Что бы ни произошло, Мартин мгновенно извлекал из этого своего склада что-либо сходное или, наоборот, противоположное и воплощал это в ярких видениях. Делалось это совершенно непроизвольно, и каждому событию реальной жизни неизменно сопутствовали картины, создаваемые фантазией. Как тогда ревнивый блеск в глазах Руфи напомнил ему бурю при лунном свете, так теперь профессор Колдуэлл вызвал перед ним картину океана: волны с белыми гребнями, обагренные заходящим солнцем, несутся, гонимые северо-восточным пассатом. Так ежеминутно возникали перед ним различные видения и не только не нарушали хода его мыслей, но, напротив, помогали разбираться в них. Эти видения были отголоском всего того, что пережил некогда Мартин, всего, что он видел и вычитал из книг, и они постоянно, наяву и во сне, теснились в его мозгу.
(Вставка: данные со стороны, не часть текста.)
-- ==== Sys2Proof/Machine/Dispatch.lean ====
section
/-!
DEFINITION. One arm per command (`30_encoding.md` rule R75).
-/

namespace Sys2Proof.Machine

def exec (i : Instr) (s : State) : Host.Outcome State Fault Refusal :=
  match i with
  | .nop => Sys2Proof.Machine.execNop s
  | .rdreg n => Sys2Proof.Machine.execRdreg n s
  | .encStart => Sys2Proof.Machine.execEncStart s
  | .encPut pl pu pt => Sys2Proof.Machine.execEncPut pl pu pt s
  | .encFinish => Sys2Proof.Machine.execEncFinish s
  | .decStart => Sys2Proof.Machine.execDecStart s
  | .decScale total => Sys2Proof.Machine.execDecScale total s
  | .decNarrow pl pu pt => Sys2Proof.Machine.execDecNarrow pl pu pt s
  | .fscale v range total => Sys2Proof.Machine.execFscale v range total s

end Sys2Proof.Machine
end

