/-- Rule R152: FSCALE's domain, its value, which fits 64 bits, and EDOMAIN outside. -/
def Obligations.FscaleAnswersTheExactInverse : Prop :=
  ∀ (s : State) (v range total : Nat),
    let inDomain := 1 ≤ range ∧ range ≤ 2 ^ s.cfg.rangeBits ∧ 1 ≤ total ∧
      total ≤ 2 ^ s.cfg.freqBits - 1 ∧ total ≤ range ∧ v < range
    let value := ((v + 1) * total - 1) / range
    (inDomain → value < 2 ^ 64 ∧
      exec (.fscale v range total) s =
        .next { s with responses := s.responses ++ [⟨.ok, BitVec.ofNat 64 value⟩] }) ∧
    (¬ inDomain →
      exec (.fscale v range total) s =
        .next { s with responses := s.responses ++ [⟨.edomain, 0⟩] })

/-- Rule R153 and its two consequences. -/
def Obligations.FscaleInvertsNarrowing : Prop :=
  ∀ v range total : Nat, 1 ≤ total → total ≤ range →
    (∀ x, x ≤ total → (x ≤ freqScale v range total ↔ range * x / total ≤ v)) ∧
    (v < range → IsGreatest { x | range * x / total ≤ v } (freqScale v range total)) ∧
    (∀ lower window pl pu, lower ≤ window → window - lower = v → pl ≤ total → pu ≤ total →
      ((pl ≤ freqScale v range total ∧ freqScale v range total < pu) ↔
        ((narrow lower range pl pu total).1 ≤ window ∧ window < (narrow lower range pl pu total).2)))

/-- Rule R154: the inverse law, exactly. -/
def Obligations.FscaleInverseLaw : Prop :=
  ∀ range total x : Nat, 1 ≤ total → total ≤ range → x ≤ total →
    freqScale (range * x / total) range total = x

/-- Rule R155: FScale's values, and the boundary `total = range`, which FSCALE accepts and DEC.SCALE
never meets. -/
def Obligations.FscaleValueRange : Prop :=
  (∀ v range total : Nat, 1 ≤ total → total ≤ range → v < range →
    freqScale v range total ≤ total - 1 ∧
    (∀ v', v ≤ v' → freqScale v range total ≤ freqScale v' range total) ∧
    freqScale v range range = v ∧ freqScale v range 1 = 0) ∧
  (∀ (s : State) (v range : Nat), v < range → range ≤ s.cfg.freqMax →
    exec (.fscale v range range) s =
      .next { s with responses := s.responses ++ [⟨.ok, BitVec.ofNat 64 v⟩] }) ∧
  (∀ (s : State) (total : Nat), s.Inv → s.dec.Open → TotalOk s.cfg total → total < s.dec.range)

/-- Rule R156: where the forward variant differs, at the first value of a symbol's range. -/
def Obligations.ForwardVariantIsNotFscale : Prop :=
  (narrow 0 65536 1 3 7).1 = 9362 ∧ freqScale 9362 65536 7 = 1 ∧ 9362 * 7 / 65536 = 0 ∧
  freqScale 21845 65536 3 = 1 ∧ 21845 * 3 / 65536 = 0

/-! ### The interval primitives -/

/-- Rule R101. -/
def Obligations.NarrowedIntervalStaysInside : Prop :=
  ∀ (c : Config) (lower upper range pl pu pt : Nat),
    IntervalOk c lower upper range → ProbOk c pl pu pt →
    let nl := (narrow lower range pl pu pt).1
    let nu := (narrow lower range pl pu pt).2
    (lower ≤ nl ∧ nl < nu ∧ nu ≤ upper ∧ 1 ≤ nu - nl) ∧
    (nl = lower ↔ pl = 0) ∧ (nu = upper ↔ pu = pt) ∧
    (pl = 0 → pu = pt → nl = lower ∧ nu = upper)

/-- Rules R102 and R103: the cases in their order, their maps, and the rules' examples. -/
def Obligations.RenormalizationCasesAndMaps : Prop :=
  (∀ (c : Config) (l u : Nat),
    let half := 2 ^ c.rangeBits / 2
    let quarter := 2 ^ c.rangeBits / 4
    (classify c l u = some .e1 ↔ u ≤ half) ∧
    (classify c l u = some .e2 ↔ half < u ∧ half ≤ l) ∧
    (classify c l u = some .e3 ↔ half < u ∧ l < half ∧ quarter ≤ l ∧ u ≤ 3 * quarter) ∧
    (classify c l u = none ↔ half < u ∧ l < half ∧ (l < quarter ∨ 3 * quarter < u)) ∧
    (∀ b, transformBound c .e1 b = 2 * b ∧ transformBound c .e2 b = 2 * (b - half) ∧
      transformBound c .e3 b = 2 * (b - quarter))) ∧
  classify .arcdRef 16384 32768 = some .e1 ∧ classify .arcdRef 32768 49152 = some .e2 ∧
  classify .arcdRef 16384 49152 = some .e3 ∧ classify .arcdRef 16383 49152 = none ∧
  transformBound .arcdRef .e3 20000 = 7232 ∧ transformBound .arcdRef .e3 45000 = 57232

/-- Rule R104, and rule R103's remark that no subtraction goes below zero and every width doubles. -/
def Obligations.RenormalizationNeverOverflows : Prop :=
  (∀ (c : Config) (lower upper range pl pu pt : Nat),
    IntervalOk c lower upper range → ProbOk c pl pu pt →
    range * pu < 2 ^ (c.rangeBits + c.freqBits) ∧ range * pl < 2 ^ (c.rangeBits + c.freqBits) ∧
    (narrow lower range pl pu pt).2 ≤ c.rangeMax) ∧
  (∀ (c : Config) (l u : Nat) (k : RenormCase), l < u → u ≤ c.rangeMax → classify c l u = some k →
    caseOffset c k ≤ l ∧ transformBound c k u ≤ c.rangeMax ∧ c.rangeMax < 2 ^ (c.rangeBits + 1) ∧
    transformBound c k u - transformBound c k l = 2 * (u - l))

/-- Rule R105: neither loop runs out of the `RANGE_BITS` iterations the model gives it. -/
def Obligations.RenormalizationLoopEnds : Prop :=
  ∀ c : Config,
    (∀ e : EncPath, e.reg.lower < e.reg.upper → e.reg.upper ≤ c.rangeMax →
      encRenorm c (c.rangeBits + 1) e ≠ .stuck .loopDoesNotEnd) ∧
    (∀ d : DecPath, d.reg.lower < d.reg.upper → d.reg.upper ≤ c.rangeMax →
      decRenorm c (c.rangeBits + 1) d ≠ .stuck .loopDoesNotEnd)

/-- Rule R106. -/
def Obligations.StopMeansAWideInterval : Prop :=
  ∀ (c : Config) (l u : Nat), classify c l u = none →
    (l < c.half ∧ c.half < u) ∧ (l < c.quarter ∨ c.threeQuarters < u) ∧ c.quarter < u - l ∧
    (u ≤ c.rangeMax → u - l ≤ c.rangeMax)

/-- Rule R109: totals lie below QUARTER and below the range whenever a unit narrows or scales. -/
def Obligations.TotalsStayBelowTheRange : Prop :=
  ∀ c : Config, c.freqMax < 2 ^ c.freqBits ∧ 2 ^ c.freqBits ≤ 2 ^ (c.rangeBits - 2) ∧
    2 ^ (c.rangeBits - 2) = c.quarter ∧
    (∀ lower upper range pl pu pt, IntervalOk c lower upper range → ProbOk c pl pu pt →
      pt < range ∧ (narrow lower range pl pu pt).1 < (narrow lower range pl pu pt).2) ∧
    (∀ lower upper range total, IntervalOk c lower upper range → TotalOk c total → total < range)

/-- Rule R108: the two forms in which "monotonic shrink" holds, and that the range can grow. -/
def Obligations.RangeStaysLegalButCanGrow : Prop :=
  (∀ (c : Config) (lower upper range pl pu pt : Nat),
    IntervalOk c lower upper range → ProbOk c pl pu pt →
    (narrow lower range pl pu pt).2 - (narrow lower range pl pu pt).1 ≤ range) ∧
  (∀ (s t : State) (pl pu pt : Nat), s.Inv → exec (.encPut pl pu pt) s = .next t →
    t.enc.phase = .active → s.cfg.quarter < t.enc.range ∧ t.enc.range ≤ s.cfg.rangeMax) ∧
  (∀ (s t : State) (pl pu pt : Nat), s.Inv → exec (.decNarrow pl pu pt) s = .next t →
    t.dec.phase = .active → s.cfg.quarter < t.dec.range ∧ t.dec.range ≤ s.cfg.rangeMax) ∧
  (∃ s t : State, s.Inv ∧ s.enc.range = 43691 ∧ exec (.encPut 1 2 2) s = .next t ∧
    t.enc.phase = .active ∧ t.enc.range = 43692)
И вот теперь, слушая плавную речь профессора Колдуэлла — речь умного и образованного человека, — Мартин невольно вспомнил свое прошлое. Он видел себя на заре своей юности, настоящим хулиганом, в лихо заломленной стетсоновской шляпе и двубортной куртке, когда идеалом его были грубости и всякие безобразия, насколько они дозволялись полицией. Мартин не пытался что-либо смягчить или сглаживать в этих воспоминаниях. Да, в известный период своей жизни он был самым обыкновенным хулиганом, предводителем шайки, которая вечно воевала с полицией и терроризировала честных хозяев рабочего квартала. Теперь его идеал изменился. Он поглядывал вокруг себя, на благовоспитанных и хорошо одетых мужчин и дам, вдыхал атмосферу утонченной культуры, и призрак его юности в широкополой шляпе и двубортной куртке вперевалку шел к нему по ковру гостиной. Ведь это он, озорной предводитель уличной шайки, превратился в того Мартина Идена, который
сидит теперь в мягком кресле и мирно беседует с профессором университета.По правде говоря, Мартин никогда и нигде не чувствовал себя вполне на своем месте. Он просто хорошо приспосабливался к обстоятельствам, всегда был общим любимцем, потому что не отставал ни в работе, ни в игре и повсюду умел постоять за себя и внушить к себе уважение. Но никогда и нигде он не пускал корней. Вполне удовлетворяя своих сотоварищей, Мартин сам никогда не был удовлетворен. Его все время томило какое-то беспокойство, ему все время слышался голос, звавший его куда-то, и он странствовал по миру в поисках, пока не нашел, наконец, книгу, искусство и любовь. И вот теперь он находился среди всего этого — единственный из всех своих прежних товарищей, который запросто мог притти в гости к Морзам.
Но все эти мысли отнюдь не мешали Мартину внимательно слушать профессора. Он видел, как обширны познания его собеседника, и время от времени чувствовал недостатки и пробелы в своем образовании, хотя благодаря Спенсеру ему все же были известны общие основы знания. Нужно было только время, чтобы заполнить пробелы. «Тогда посмотрим!» — думал он. Но пока он как бы сидел у ног профессора, слушая благоговейно и внимательно все, что тот говорил. Однако постепенно Мартин начал замечать и слабую сторону суждений своего собеседника, которая, правда, могла бы и не броситься в глаза, если бы не повторялась постоянно. И когда Мартин понял, наконец, в чем заключается эта слабая сторона, у него сразу исчезло чувство неравенства, которое он испытывал в начале беседы с профессором.
Руфь подошла к ним вторично, как раз в тот момент, когда Мартин начал говорить.
— Я скажу вам, в чем вы заблуждаетесь или, вернее, в чем слабость ваших суждений, — сказал он. — Вы пренебрегаете биологией. Она отсутствует в вашем миросозерцании. То есть я разумею подлинно научную биологию, начиная с лабораторных опытов по оживлению неорганической ткани и кончая самыми широкими социологическими и эстетическими обобщениями.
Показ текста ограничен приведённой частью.